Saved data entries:
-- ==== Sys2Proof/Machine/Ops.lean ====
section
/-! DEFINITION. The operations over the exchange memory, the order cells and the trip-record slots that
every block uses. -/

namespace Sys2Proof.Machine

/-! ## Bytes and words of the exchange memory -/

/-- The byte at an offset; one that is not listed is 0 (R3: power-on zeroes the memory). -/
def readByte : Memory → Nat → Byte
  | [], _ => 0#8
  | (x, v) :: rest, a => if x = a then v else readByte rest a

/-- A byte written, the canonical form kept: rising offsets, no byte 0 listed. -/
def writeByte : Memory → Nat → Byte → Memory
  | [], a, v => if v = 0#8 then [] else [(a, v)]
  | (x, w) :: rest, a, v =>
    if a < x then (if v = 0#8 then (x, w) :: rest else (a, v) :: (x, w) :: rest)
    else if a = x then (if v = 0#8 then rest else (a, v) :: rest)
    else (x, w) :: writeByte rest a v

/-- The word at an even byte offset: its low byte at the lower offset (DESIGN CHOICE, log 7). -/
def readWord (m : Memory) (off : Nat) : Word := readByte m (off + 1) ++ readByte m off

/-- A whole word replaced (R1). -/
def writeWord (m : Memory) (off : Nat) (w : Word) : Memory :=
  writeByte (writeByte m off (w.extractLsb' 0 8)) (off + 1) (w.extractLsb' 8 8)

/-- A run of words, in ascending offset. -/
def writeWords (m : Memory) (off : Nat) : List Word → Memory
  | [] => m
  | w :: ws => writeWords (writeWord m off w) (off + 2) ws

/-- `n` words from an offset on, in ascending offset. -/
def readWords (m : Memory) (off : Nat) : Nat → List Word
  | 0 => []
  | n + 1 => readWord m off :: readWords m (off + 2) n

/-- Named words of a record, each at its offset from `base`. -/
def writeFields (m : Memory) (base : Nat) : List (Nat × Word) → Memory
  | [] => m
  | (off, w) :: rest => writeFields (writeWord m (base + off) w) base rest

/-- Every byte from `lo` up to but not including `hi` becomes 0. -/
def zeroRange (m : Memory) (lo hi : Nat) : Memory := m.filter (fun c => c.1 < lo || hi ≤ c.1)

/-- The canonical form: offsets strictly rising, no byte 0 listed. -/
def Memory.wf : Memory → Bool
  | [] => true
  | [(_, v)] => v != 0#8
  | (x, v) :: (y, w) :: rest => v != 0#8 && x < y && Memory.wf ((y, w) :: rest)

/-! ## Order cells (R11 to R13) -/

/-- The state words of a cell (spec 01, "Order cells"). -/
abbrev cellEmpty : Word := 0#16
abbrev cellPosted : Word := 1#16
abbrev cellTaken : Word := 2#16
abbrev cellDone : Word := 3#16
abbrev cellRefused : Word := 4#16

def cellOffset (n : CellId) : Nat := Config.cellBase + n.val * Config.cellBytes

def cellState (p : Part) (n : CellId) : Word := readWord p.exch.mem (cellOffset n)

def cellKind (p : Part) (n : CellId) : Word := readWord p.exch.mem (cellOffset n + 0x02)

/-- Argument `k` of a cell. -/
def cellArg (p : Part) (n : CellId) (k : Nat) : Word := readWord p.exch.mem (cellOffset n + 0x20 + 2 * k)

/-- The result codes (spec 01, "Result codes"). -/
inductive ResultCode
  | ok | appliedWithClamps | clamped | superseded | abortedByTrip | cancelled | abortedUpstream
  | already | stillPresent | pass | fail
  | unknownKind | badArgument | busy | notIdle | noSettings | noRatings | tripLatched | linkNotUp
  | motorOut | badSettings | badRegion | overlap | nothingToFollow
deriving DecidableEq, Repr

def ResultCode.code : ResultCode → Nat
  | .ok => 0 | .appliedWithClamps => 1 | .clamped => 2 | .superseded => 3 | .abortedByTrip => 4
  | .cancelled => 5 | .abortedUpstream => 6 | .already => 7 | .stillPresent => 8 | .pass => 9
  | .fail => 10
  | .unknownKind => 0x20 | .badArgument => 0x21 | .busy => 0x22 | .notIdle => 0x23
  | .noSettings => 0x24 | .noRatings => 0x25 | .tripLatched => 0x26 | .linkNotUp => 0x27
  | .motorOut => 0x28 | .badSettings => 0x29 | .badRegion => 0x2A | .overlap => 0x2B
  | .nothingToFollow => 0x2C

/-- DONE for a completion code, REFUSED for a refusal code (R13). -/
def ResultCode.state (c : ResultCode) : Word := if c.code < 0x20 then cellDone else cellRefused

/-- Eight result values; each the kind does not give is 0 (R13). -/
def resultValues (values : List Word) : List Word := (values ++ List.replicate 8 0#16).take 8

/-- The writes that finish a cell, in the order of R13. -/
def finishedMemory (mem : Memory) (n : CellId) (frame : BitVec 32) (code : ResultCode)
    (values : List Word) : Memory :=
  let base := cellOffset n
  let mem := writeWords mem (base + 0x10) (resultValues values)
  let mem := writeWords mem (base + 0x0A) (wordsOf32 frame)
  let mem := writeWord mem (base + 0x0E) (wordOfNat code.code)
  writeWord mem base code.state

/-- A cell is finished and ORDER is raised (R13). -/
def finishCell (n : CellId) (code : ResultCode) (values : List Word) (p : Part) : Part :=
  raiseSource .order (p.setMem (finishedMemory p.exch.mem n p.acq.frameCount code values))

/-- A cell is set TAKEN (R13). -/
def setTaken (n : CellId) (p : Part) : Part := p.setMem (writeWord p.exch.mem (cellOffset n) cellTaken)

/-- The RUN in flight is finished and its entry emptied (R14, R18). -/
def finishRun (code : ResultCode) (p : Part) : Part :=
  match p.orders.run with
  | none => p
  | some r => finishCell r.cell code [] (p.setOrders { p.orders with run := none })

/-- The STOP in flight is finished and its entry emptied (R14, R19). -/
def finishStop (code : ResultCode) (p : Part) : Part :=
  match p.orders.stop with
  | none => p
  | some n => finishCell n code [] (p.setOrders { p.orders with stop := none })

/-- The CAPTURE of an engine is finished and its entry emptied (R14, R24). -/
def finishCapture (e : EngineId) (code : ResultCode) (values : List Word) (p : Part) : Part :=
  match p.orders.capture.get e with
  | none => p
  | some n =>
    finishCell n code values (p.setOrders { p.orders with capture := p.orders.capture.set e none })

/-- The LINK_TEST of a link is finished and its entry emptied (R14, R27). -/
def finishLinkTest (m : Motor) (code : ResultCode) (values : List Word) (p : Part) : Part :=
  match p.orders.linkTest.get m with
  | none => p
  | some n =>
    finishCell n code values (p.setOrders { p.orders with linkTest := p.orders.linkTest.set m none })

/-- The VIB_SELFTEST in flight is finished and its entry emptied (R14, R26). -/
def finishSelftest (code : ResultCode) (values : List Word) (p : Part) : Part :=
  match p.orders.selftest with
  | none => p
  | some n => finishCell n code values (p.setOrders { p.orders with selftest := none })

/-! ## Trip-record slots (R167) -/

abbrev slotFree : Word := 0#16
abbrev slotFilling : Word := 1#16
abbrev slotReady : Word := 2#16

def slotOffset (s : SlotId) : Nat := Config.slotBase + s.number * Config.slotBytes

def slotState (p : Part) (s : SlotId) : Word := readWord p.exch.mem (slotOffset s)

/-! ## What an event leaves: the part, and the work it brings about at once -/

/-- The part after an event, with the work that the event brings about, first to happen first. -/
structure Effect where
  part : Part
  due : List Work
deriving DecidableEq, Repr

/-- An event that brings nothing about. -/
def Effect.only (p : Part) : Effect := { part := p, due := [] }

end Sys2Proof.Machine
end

_EXERCISE GOAL_
Reproduce only the lines above spanning from the line containing "def finishLinkTest (m" through the line containing "def finishSelftest (code", word for word.

_RESPONSE BOX_
def finishLinkTest (m : Motor) (code : ResultCode) (values : List Word) (p : Part) : Part :=
  match p.orders.linkTest.get m with
  | none => p
  | some n =>
    finishCell n code values (p.setOrders { p.orders with linkTest := p.orders.linkTest.set m none })

/-- The VIB_SELFTEST in flight is finished and its entry emptied (R14, R26). -/
def finishSelftest (code : ResultCode) (values : List Word) (p : Part) : Part :=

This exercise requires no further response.